(Stored items)
◆ ◆ ◆ ◆
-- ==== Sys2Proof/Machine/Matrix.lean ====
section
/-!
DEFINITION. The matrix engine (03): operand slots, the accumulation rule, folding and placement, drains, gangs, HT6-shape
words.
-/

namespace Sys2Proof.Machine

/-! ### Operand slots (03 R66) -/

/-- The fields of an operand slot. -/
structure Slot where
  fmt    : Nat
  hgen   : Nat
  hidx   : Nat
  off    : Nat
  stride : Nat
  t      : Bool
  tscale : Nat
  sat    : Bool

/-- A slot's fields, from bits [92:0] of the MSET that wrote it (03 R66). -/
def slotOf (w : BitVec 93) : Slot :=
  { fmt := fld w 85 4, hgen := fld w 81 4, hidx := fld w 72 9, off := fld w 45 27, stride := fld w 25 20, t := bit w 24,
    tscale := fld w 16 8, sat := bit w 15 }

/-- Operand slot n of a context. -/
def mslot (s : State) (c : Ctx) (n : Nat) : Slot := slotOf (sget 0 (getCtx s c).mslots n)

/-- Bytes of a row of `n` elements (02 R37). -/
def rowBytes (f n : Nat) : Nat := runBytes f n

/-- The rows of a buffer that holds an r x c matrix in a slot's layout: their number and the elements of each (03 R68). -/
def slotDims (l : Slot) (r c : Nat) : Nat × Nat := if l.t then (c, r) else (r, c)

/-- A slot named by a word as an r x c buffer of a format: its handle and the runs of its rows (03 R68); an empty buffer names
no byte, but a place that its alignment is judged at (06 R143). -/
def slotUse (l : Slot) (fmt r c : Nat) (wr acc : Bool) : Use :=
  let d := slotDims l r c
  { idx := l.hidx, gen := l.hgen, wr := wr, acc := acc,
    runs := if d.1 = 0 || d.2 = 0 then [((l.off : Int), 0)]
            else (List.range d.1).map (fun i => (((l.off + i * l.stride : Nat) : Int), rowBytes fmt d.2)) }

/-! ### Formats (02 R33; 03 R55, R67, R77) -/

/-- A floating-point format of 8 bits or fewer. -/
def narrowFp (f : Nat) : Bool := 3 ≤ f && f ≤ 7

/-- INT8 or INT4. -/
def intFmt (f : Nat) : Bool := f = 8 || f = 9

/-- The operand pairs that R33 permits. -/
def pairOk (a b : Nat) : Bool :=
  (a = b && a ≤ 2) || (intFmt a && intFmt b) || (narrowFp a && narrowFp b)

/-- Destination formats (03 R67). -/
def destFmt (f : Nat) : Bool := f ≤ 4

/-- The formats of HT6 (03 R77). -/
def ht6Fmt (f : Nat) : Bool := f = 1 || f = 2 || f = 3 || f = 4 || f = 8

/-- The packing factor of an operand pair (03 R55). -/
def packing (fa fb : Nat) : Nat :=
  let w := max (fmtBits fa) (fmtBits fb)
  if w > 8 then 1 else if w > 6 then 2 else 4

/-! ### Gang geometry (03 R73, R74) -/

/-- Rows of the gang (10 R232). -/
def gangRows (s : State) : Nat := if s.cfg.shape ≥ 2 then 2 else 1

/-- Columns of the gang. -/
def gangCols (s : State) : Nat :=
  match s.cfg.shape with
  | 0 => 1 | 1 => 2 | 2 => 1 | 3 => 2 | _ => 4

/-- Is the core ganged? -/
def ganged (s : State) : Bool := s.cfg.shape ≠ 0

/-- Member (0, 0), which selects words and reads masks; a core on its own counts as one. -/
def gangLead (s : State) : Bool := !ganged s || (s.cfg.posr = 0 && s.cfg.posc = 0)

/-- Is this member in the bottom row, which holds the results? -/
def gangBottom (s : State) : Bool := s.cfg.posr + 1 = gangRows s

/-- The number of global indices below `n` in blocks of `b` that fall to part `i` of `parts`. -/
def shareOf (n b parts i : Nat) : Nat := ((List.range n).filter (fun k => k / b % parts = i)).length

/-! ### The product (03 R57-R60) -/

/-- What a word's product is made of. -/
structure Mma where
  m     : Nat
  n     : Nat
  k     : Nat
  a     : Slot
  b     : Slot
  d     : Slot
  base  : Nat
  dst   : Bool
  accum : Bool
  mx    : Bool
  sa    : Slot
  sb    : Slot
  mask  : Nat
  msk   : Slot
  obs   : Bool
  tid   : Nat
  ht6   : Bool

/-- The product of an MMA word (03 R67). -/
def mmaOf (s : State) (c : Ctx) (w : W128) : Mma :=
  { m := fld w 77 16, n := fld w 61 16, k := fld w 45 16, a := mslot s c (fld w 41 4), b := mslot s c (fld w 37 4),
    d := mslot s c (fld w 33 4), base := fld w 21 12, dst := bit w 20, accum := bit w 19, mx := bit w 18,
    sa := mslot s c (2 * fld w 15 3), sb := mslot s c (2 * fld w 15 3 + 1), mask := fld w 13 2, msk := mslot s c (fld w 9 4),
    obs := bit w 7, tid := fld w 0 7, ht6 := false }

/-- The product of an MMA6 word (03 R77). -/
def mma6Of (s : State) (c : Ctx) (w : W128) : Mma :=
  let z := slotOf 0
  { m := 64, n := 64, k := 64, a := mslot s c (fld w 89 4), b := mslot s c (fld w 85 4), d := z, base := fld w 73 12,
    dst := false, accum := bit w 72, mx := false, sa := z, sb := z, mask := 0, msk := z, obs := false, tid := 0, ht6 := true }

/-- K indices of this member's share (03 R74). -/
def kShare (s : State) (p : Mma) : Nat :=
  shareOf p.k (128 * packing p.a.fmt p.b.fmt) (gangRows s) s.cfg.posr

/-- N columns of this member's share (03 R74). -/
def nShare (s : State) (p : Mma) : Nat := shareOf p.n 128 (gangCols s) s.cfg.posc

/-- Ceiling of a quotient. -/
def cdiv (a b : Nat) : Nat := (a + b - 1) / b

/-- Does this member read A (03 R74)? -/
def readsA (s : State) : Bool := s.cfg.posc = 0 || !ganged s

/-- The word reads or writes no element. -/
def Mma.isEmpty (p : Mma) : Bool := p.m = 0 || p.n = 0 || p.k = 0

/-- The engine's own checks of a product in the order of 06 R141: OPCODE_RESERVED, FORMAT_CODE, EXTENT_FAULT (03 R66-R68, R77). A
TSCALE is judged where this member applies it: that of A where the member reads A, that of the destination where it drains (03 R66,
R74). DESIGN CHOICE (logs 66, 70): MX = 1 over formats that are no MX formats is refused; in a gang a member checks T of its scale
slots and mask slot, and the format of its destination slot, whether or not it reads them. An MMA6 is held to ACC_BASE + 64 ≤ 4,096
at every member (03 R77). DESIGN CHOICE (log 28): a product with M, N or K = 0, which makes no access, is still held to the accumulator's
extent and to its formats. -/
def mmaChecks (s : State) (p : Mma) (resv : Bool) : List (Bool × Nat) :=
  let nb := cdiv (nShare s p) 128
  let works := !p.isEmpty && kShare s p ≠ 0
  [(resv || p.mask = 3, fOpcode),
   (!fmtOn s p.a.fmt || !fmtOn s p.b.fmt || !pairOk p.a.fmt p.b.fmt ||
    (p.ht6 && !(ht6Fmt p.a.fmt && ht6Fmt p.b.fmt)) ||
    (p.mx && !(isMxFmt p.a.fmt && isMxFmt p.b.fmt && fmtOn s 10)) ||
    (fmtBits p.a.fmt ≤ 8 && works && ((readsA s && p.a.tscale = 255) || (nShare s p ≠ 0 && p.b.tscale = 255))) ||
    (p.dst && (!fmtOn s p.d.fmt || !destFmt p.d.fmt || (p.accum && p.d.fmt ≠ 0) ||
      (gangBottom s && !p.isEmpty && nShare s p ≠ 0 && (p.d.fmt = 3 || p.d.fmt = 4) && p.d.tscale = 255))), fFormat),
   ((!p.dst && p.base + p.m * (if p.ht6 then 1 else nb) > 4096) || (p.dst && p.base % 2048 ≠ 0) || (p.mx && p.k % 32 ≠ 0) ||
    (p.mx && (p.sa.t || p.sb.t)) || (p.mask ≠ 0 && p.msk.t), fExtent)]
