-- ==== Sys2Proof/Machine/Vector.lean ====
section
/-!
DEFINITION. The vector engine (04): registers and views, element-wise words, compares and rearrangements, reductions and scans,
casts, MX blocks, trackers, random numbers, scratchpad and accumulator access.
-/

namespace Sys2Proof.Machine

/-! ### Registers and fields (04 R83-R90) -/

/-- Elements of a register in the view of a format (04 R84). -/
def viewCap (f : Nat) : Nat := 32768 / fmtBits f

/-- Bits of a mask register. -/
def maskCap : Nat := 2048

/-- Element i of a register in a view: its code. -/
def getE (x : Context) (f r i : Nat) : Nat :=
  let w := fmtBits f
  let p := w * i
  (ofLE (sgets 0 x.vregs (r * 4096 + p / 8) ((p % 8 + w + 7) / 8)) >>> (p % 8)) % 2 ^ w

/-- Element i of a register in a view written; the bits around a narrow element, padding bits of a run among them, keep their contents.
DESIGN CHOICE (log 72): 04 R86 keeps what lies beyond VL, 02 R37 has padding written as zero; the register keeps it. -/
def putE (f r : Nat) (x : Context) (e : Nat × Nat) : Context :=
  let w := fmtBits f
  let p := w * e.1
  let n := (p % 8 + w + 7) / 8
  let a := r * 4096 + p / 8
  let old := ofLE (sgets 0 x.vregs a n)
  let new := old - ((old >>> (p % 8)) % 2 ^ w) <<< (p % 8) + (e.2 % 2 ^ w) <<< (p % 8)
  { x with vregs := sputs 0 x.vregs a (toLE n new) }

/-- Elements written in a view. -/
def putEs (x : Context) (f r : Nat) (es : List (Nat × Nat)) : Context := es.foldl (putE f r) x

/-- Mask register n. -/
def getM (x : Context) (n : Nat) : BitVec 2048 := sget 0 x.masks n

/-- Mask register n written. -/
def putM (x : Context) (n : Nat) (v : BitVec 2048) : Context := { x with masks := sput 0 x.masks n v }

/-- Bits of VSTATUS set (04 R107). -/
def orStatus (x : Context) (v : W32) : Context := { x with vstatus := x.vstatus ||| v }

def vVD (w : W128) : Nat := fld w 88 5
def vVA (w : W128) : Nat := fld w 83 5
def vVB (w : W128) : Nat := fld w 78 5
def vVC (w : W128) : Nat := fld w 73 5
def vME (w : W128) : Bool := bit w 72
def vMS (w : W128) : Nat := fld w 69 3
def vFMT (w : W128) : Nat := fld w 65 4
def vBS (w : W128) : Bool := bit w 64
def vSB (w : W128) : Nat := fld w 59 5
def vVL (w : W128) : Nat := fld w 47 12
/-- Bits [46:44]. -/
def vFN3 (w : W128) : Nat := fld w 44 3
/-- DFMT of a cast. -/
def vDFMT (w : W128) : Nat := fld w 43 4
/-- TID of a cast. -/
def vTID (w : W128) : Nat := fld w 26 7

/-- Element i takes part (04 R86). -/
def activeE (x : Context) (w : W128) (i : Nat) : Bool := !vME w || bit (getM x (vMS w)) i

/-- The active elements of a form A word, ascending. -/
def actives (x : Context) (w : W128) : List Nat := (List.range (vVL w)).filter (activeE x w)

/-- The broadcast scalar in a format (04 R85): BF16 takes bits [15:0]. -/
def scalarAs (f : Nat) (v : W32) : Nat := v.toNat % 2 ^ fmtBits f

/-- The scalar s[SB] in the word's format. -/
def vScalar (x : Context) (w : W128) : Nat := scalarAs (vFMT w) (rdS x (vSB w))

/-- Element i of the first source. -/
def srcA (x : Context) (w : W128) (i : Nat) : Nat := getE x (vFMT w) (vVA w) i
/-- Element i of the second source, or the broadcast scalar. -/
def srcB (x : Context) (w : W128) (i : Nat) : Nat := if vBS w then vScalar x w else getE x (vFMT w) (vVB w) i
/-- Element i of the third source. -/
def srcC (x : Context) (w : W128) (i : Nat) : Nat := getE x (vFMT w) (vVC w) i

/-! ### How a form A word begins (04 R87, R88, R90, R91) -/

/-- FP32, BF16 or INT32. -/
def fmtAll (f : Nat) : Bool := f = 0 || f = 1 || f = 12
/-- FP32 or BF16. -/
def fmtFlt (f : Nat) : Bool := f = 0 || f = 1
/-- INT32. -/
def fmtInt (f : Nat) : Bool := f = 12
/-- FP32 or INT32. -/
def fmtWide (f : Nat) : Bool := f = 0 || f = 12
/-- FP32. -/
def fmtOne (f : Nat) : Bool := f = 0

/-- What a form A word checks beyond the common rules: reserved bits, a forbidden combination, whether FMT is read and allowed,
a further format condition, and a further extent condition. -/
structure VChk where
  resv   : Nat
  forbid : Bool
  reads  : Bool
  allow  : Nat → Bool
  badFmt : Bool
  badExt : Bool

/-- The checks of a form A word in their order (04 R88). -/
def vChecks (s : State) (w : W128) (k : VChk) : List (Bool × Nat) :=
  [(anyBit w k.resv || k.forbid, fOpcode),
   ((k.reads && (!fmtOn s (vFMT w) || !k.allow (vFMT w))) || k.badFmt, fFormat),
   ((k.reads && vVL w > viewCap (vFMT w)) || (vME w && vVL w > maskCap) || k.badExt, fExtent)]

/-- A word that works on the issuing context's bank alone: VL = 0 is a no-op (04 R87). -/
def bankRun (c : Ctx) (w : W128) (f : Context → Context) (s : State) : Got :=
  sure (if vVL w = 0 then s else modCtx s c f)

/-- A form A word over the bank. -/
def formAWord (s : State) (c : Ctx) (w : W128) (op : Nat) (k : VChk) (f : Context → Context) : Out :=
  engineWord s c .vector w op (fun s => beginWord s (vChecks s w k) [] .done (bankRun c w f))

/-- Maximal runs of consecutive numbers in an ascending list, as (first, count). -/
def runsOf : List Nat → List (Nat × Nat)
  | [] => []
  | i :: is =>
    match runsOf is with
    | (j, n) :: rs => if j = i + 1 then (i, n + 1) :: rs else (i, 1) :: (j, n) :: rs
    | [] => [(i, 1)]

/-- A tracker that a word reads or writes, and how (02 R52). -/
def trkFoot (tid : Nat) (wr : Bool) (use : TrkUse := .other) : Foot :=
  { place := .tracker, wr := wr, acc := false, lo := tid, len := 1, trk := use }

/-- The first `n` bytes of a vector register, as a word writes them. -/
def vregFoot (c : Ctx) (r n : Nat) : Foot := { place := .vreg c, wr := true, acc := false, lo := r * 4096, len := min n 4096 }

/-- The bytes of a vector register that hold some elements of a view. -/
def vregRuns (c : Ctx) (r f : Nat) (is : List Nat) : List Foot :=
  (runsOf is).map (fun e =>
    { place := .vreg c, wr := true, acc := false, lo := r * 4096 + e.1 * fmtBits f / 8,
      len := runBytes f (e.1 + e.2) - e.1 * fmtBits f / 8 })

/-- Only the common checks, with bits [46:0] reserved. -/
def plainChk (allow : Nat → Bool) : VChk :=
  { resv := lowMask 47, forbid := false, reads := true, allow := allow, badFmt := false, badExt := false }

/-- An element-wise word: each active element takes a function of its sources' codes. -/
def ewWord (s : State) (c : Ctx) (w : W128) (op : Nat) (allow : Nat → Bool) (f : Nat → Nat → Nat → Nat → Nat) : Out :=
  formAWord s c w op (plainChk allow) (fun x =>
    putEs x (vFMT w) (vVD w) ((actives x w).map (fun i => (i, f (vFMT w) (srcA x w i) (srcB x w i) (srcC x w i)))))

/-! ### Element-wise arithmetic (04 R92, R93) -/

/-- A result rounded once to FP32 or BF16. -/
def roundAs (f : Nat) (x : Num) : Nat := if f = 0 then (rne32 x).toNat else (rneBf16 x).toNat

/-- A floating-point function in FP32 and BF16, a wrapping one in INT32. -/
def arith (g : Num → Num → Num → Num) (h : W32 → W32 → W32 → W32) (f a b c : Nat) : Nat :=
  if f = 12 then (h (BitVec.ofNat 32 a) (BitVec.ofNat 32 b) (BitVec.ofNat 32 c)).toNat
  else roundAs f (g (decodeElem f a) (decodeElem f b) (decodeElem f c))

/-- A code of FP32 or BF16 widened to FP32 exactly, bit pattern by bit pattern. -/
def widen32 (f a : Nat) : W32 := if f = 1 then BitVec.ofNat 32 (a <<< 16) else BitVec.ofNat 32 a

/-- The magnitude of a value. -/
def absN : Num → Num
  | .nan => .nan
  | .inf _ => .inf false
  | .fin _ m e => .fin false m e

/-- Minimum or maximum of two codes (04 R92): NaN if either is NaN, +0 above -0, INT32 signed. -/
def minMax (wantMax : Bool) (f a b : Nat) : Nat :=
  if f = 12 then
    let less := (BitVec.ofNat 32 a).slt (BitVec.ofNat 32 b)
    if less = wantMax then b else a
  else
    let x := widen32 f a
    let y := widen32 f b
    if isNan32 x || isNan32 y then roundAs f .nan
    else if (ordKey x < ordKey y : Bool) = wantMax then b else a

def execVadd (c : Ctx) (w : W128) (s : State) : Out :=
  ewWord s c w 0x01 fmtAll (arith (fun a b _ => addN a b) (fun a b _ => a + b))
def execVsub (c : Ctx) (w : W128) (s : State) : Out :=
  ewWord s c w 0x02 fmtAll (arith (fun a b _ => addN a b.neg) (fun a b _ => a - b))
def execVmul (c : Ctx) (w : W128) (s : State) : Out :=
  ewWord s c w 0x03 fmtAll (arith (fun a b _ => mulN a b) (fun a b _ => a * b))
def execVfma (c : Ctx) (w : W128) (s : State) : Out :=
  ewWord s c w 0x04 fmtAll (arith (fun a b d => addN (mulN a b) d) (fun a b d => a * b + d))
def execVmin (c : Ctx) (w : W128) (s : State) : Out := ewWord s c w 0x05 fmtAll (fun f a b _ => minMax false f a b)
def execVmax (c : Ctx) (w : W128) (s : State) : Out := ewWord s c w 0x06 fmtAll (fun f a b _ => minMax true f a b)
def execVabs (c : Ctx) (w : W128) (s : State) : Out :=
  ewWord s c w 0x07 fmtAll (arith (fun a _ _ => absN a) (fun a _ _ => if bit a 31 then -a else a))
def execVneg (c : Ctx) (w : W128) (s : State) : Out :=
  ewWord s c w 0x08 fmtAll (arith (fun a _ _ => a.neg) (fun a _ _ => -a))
◆ ◆ ◆ ◆
* [WORK TO COMPLETE]
Every line above that holds "narrowFp" should be copied out.

* [ANSWER FOR THIS EXERCISE]
def narrowFp (f : Nat) : Bool := 3 ≤ f && f ≤ 7
  (a = b && a ≤ 2) || (intFmt a && intFmt b) || (narrowFp a && narrowFp b)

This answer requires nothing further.